Terry Smith, the renowned fund manager of the £23.7 billion ($30 billion) Fundsmith Equity Fund, is often hailed as Britain's equivalent to Warren Buffett. Despite a period of underperformance compared to his benchmark, the MSCI world index, Smith remains confident in his long-term strategy.

Smith attributes the recent underperformance to weaknesses in companies like Estee Lauder, McCormick, and Mettler-Toledo, among others. However, it's worth noting that his annualized return of 15.3% since 2010 puts him ahead by approximately 4 points.

A Shifting Market Landscape

In his annual letter to investors, Smith reflects on the ever-changing dynamics of the stock market. He opines that Nvidia has emerged as the industry leader in designing chips for artificial intelligence (AI), while Microsoft is poised to dominate as an AI model provider. This shift in power challenges traditional norms and prompts him to question the fate of previous technology leaders:

  • Microchips: Intel
  • Internet Service Providers: AOL
  • Mobile Phones: Nokia
  • Search Engines: Yahoo
  • Smartphones: Research In Motion (Blackberry)
  • Social Media: Myspace

Smith highlights how these once-dominant players have fallen from grace. Intel is attempting to make a comeback, Apollo Global Management now owns both AOL and Yahoo, Nokia and Research In Motion have exited the phone business altogether, and Myspace has disappeared entirely.

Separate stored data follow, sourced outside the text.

-- ==== Sys2Proof/Machine/Engine.lean ====
section
/-! DEFINITION. The packet engines: jobs, threads and the parts of a microword that touch no memory space (Packet Engines and
Microcode). A microword is given part by part, each part reading the thread as it stood before the microword; the sequencing part
completes it. -/

namespace Sys2Proof.Machine

/-! ### Events -/

/-- The ENG_EVENT bit that an event code sets. -/
def engBit (code : Nat) : Fld :=
  match code with
  | 1 | 2 => ENG_EVENT_FAULT
  | 3 => ENG_EVENT_QUEUE
  | 4 | 5 => ENG_EVENT_XCHG
  | 6 | 7 => ENG_EVENT_STATE
  | 9 => ENG_EVENT_REFUSED
  | _ => ENG_EVENT_RESERVED_WRITE

/-- An ENG event of cluster c to the root Hedge (R294). -/
def engEv (c code q : Nat) : Ev := { blk := 0x10, code := code, detail := c * 2 ^ 8 + q }

/-- An ENG event raised. -/
def Mod.engEvent (m : Mod) (c code q : Nat) : Mod := (m.sqc (engBit code) c).event (engEv c code q)

/-- An ENG event raised at most once per second per cluster. -/
def Mod.engRated (m : Mod) (c code q : Nat) : Mod :=
  (m.sqc (engBit code) c).eventRated (0x10 * 2 ^ 24 + code * 2 ^ 16 + c) (engEv c code q)

/-- A cluster takes a state and says so (R291). -/
def Mod.setClusterState (m : Mod) (c st : Nat) : Mod := (m.set ENG_CLUSTER_STATUS_STATE c st).engEvent c 0x06 st

/-! ### The end of a job -/

/-- The frame a job still holds is discarded and counted (R262, R271). -/
def Mod.orphan (m : Mod) (c : Nat) (j : Job) : Mod :=
  match j.frame with
  | some id => (m.bump (engCtr c 10)).deref id
  | none => m

/-- A job fault (R262): the job ends at once, with its commit buffer and its frame gone. -/
def Mod.jobFault (m : Mod) (key kind : Nat) : Mod :=
  match m.thread key with
  | none => m
  | some t =>
    let c := key / 768
    let m := ((m.freeThread key).orphan c t.job).bump (engCtr c 2)
    let m := if t.pc < 0x6000 then m.withUpd { m.upd with jobFault := true } else m
    (m.sqc ENG_EVENT_FAULT c).event
      { blk := 0x10, code := 0x01, hedge := t.job.hedge, detail := t.pc * 2 ^ 16 + c * 2 ^ 8 + kind, rings := [t.job.hedge, 0] }

/-- A job that has ended by END leaves its thread (R259, R271). -/
def Mod.jobEnds (m : Mod) (key : Nat) : Mod :=
  match m.thread key with
  | none => m
  | some t => (((m.freeThread key).orphan (key / 768) t.job).bump (engCtr (key / 768) 1)).epcThread key t 12

/-- The fence of a thread, when it is satisfied now (R260): a job whose END has issued ends, a thread that waited is ready behind the others. -/
def Mod.settleThread (m : Mod) (key : Nat) : Mod :=
  match m.thread key with
  | none => m
  | some t =>
    match t.ending with
    | some k => if m.fenceMet key k then m.jobEnds key else m
    | none => if t.fence != 0 && m.fenceMet key t.fence then m.joinReady key { t with fence := 0 } else m

/-- Fences that are satisfied now (R260), of every thread that holds a job. -/
def Mod.settleEnds (m : Mod) : Mod := (m.eng.threads.map (·.1)).foldl Mod.settleThread m

/-! ### Sources -/

/-- S11 FLAGS (R255). -/
def Mod.flagsWord (m : Mod) (t : Thread) : Nat :=
  t.flagsA.toNat + t.flagsB.toNat * 2 ^ 4 + b01 t.rdReady * 2 ^ 8 + b01 t.memErr * 2 ^ 9 + b01 t.qOk * 2 ^ 10 +
    b01 t.tmrOk * 2 ^ 11 + b01 t.job.restart * 2 ^ 12 + b01 t.inCommit * 2 ^ 13 + b01 t.job.frame.isSome * 2 ^ 14 +
    b01 (m.flag GLB_STATUS_HEADLESS) * 2 ^ 15 + b01 (m.flag TIM_STATUS_USABLE) * 2 ^ 16

/-- FLAGS as they stood before the microword in progress. -/
def Mod.flagsBefore (m : Mod) (t : Thread) : Nat := t.mw.flags.getD (m.flagsWord t)

/-- CND on the flags and state before the microword (R258); 24 and above are reserved. -/
def condHolds (flags cnd : Nat) : Bool :=
  match cnd with
  | 0 => true
  | 1 => flags.testBit 0
  | 2 => !(flags.testBit 0)
  | 3 => flags.testBit 1
  | 4 => !(flags.testBit 1)
  | 5 => flags.testBit 2
  | 6 => !(flags.testBit 2)
  | 7 => flags.testBit 3
  | 8 => flags.testBit 4
  | 9 => !(flags.testBit 4)
  | 10 => flags.testBit 5
  | 11 => !(flags.testBit 5)
  | 12 => flags.testBit 6
  | 13 => !(flags.testBit 6)
  | 14 => flags.testBit 7
  | 15 => flags.testBit 8
  | 16 => flags.testBit 9
  | 17 => flags.testBit 10
  | 18 => flags.testBit 11
  | 19 => flags.testBit 12
  | 20 => flags.testBit 14
  | 21 => flags.testBit 15
  | 22 => flags.testBit 16
  | _ => false

/-- Word n of the header window (R254, R268). -/
def Thread.headerWord (t : Thread) (n : Nat) : Word :=
  BitVec.ofNat 64 (fieldAt t.hdr ((if t.upper then 128 else 0) + 8 * n) 8)

/-- S8 IDENT (R255). -/
def Mod.identWord (m : Mod) (key : Nat) (t : Thread) : Nat :=
  let c := key / 768
  let e := key / 48 % 16
  key % 48 + e * 2 ^ 8 + c * 2 ^ 12 + m.physOf c e * 2 ^ 16 + t.job.hedge * 2 ^ 24

/-- The value of a special (R255), but for RAND. -/
def Mod.special (m : Mod) (key : Nat) (t : Thread) (imm : BitVec 16) (n : Nat) : Nat :=
  match n with
  | 0 => 0
  | 1 => imm.toNat
  | 2 => unsigned 64 (signed 16 imm.toNat)
  | 3 => imm.toNat * 2 ^ 16
  | 4 => t.job.desc.toNat
  | 5 => t.job.desc.toNat / 2 ^ 64
  | 6 => timeSec m.time.net % 2 ^ 32 * 2 ^ 32 + timeNs m.time.net
  | 7 => m.tickNum
  | 8 => m.identWord key t
  | 9 => t.rd0.toNat
  | 10 => t.rd1.toNat
  | 11 => m.flagsBefore t
  | 12 => t.qstat.toNat
  | 13 => t.tmrv.toNat
  | _ => m.engineCycle (key / 768) (m.physOf (key / 768) (key / 48 % 16))

/-- A source of a microword (R254): a working register, a word of the header window, or a special; RAND is a free value. -/
def Mod.source (m : Mod) (key : Nat) (t : Thread) (imm : BitVec 16) (code : Nat) : Word × Mod :=
  if code < 32 then (t.w.getD code 0, m)
  else if code < 48 then (t.headerWord (code - 32), m)
  else if code = 62 then m.fresh
  else (BitVec.ofNat 64 (m.special key t imm (code - 48)), m)

/-! ### The parts of a microword -/

/-- The thread of a command that is a part of its microword, when the thread issues that microword now and it can take the part (R251, R253).
The first part of a microword notes the flags as they stand. -/
def Mod.issuing (m : Mod) (c : Instr) : Option Thread :=
  (partOf c).bind fun p =>
    let key := threadKey p.ref
    ((m.issuer key).filter fun t =>
      let w := m.microword key t
      !(mwReserved w) && p.spelt w && p.takes w t.mw).map fun t => { t with mw := { t.mw with flags := some (m.flagsBefore t) } }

Strategic Investment Choices

It's important to recognize that Smith also holds Microsoft in his fund. Following Meta Platforms, it was the second-best driver of performance. However, he emphasizes that even if all these tech giants met his investment criteria, he would not choose to invest in all of them due to concentration risk.

Terry Smith continues to navigate the ever-evolving stock market landscape with his distinctive investment approach, aiming for solid long-term returns while adapting to new opportunities and challenges.